* [INSTRUCTIONS TO FOLLOW]
Search the entries for the word "little". Copy every line where it turns up.

↓↓↓

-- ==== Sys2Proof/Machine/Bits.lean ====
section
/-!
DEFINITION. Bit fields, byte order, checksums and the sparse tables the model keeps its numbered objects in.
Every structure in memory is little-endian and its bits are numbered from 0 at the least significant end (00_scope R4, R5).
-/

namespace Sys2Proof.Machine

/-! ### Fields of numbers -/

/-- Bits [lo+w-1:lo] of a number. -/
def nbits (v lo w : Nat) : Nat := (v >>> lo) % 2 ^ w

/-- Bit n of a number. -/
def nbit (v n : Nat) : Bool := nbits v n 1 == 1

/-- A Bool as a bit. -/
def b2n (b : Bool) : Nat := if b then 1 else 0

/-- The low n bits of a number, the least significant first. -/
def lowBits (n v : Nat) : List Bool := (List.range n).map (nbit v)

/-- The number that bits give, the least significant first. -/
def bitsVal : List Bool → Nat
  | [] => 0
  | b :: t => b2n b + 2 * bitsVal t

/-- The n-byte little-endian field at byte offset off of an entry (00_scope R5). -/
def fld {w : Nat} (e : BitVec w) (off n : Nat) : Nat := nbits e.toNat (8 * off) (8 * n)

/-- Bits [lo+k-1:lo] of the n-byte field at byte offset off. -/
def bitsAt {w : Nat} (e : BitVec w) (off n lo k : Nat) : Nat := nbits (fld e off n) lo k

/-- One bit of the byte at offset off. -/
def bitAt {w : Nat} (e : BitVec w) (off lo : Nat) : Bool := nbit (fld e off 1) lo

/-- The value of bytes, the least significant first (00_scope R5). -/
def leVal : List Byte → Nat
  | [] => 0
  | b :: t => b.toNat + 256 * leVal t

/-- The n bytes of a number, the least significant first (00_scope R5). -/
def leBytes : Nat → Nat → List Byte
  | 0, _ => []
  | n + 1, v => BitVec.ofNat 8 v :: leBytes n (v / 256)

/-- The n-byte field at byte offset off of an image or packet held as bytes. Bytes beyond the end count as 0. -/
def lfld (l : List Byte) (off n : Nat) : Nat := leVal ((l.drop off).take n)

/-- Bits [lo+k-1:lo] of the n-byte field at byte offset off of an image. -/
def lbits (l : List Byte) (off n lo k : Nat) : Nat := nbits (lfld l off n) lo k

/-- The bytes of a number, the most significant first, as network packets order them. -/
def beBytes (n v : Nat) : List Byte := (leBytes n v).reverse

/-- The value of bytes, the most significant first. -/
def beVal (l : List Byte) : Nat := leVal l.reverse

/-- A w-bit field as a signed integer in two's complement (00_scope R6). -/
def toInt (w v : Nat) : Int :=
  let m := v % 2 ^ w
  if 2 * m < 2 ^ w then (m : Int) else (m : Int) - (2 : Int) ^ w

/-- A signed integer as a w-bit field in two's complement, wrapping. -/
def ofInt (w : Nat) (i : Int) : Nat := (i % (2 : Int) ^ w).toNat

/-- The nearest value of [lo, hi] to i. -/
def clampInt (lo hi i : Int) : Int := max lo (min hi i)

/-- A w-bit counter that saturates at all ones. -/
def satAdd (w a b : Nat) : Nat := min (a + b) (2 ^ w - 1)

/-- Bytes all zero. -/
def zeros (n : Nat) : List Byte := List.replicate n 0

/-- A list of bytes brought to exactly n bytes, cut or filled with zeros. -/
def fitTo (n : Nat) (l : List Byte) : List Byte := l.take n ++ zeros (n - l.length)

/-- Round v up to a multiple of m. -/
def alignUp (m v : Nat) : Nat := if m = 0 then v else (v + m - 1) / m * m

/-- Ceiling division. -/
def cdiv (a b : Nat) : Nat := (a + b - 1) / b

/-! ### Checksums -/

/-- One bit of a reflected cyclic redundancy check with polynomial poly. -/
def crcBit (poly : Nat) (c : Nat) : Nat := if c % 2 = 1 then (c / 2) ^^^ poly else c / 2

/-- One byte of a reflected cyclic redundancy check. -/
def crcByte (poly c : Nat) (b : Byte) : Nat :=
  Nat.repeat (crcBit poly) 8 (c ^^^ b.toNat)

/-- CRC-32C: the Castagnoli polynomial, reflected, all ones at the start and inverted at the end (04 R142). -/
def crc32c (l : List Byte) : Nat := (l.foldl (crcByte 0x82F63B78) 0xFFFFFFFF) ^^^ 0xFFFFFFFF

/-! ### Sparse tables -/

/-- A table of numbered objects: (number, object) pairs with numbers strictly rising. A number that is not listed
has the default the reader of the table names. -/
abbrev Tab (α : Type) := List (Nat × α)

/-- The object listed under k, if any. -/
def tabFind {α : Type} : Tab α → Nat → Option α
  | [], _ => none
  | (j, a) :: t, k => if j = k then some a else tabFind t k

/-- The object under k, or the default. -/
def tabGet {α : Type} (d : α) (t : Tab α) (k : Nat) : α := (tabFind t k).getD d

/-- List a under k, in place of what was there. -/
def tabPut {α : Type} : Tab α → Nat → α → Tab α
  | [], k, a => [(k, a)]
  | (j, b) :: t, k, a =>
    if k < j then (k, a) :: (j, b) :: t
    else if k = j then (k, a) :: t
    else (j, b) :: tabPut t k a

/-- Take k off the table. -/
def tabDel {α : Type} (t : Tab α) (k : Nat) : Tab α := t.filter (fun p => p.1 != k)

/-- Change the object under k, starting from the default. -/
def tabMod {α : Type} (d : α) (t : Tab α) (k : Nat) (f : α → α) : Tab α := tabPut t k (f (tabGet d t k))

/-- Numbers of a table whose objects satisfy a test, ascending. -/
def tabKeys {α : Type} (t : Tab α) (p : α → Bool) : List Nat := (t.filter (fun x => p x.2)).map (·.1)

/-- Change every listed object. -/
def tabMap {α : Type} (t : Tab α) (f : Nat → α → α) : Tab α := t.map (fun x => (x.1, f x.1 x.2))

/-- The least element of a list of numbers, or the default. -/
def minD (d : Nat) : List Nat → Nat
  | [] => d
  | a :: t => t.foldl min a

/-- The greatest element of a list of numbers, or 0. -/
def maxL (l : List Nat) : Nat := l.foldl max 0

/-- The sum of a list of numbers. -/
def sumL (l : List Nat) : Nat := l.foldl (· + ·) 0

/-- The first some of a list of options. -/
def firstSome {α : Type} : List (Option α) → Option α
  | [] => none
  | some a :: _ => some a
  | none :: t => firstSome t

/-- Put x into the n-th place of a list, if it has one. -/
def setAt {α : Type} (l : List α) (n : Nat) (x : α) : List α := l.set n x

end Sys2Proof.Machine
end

↑↑↑
↓↓↓

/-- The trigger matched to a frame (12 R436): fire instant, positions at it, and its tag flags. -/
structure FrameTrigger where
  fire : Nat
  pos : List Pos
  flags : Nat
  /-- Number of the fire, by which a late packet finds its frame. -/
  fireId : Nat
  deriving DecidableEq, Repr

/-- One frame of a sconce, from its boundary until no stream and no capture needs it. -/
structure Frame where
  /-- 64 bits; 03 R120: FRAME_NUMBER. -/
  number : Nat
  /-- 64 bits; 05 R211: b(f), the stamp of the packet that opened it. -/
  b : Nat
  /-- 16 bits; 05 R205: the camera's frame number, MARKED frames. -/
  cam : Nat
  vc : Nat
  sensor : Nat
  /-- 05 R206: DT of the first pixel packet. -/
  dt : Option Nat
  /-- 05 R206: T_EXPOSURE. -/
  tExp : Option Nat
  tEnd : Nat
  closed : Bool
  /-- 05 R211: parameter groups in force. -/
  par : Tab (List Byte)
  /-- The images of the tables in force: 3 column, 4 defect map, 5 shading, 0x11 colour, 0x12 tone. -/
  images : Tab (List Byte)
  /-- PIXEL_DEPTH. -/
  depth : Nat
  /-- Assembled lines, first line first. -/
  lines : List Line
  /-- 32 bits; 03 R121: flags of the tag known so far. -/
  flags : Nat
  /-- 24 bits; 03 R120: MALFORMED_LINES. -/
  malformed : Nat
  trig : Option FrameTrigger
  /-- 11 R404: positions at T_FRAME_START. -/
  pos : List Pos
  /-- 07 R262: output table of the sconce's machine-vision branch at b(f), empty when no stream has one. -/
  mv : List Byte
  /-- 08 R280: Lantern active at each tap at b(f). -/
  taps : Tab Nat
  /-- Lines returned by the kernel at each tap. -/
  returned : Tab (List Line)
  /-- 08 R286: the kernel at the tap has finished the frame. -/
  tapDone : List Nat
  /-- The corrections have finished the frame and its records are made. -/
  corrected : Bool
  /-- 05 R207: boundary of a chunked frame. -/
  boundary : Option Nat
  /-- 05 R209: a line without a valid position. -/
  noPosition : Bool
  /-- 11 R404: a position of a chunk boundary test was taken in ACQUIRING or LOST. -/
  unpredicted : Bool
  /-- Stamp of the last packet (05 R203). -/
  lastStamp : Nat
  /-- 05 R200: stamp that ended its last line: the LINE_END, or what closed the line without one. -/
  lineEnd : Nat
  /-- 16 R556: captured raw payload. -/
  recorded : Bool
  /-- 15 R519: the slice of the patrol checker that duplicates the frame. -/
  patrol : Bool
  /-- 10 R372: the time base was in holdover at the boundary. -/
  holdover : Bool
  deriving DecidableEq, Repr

↑↑↑

* [SOLUTION]
Every structure in memory is little-endian and its bits are numbered from 0 at the least significant end (00_scope R4, R5).
/-- The n-byte little-endian field at byte offset off of an entry (00_scope R5). -/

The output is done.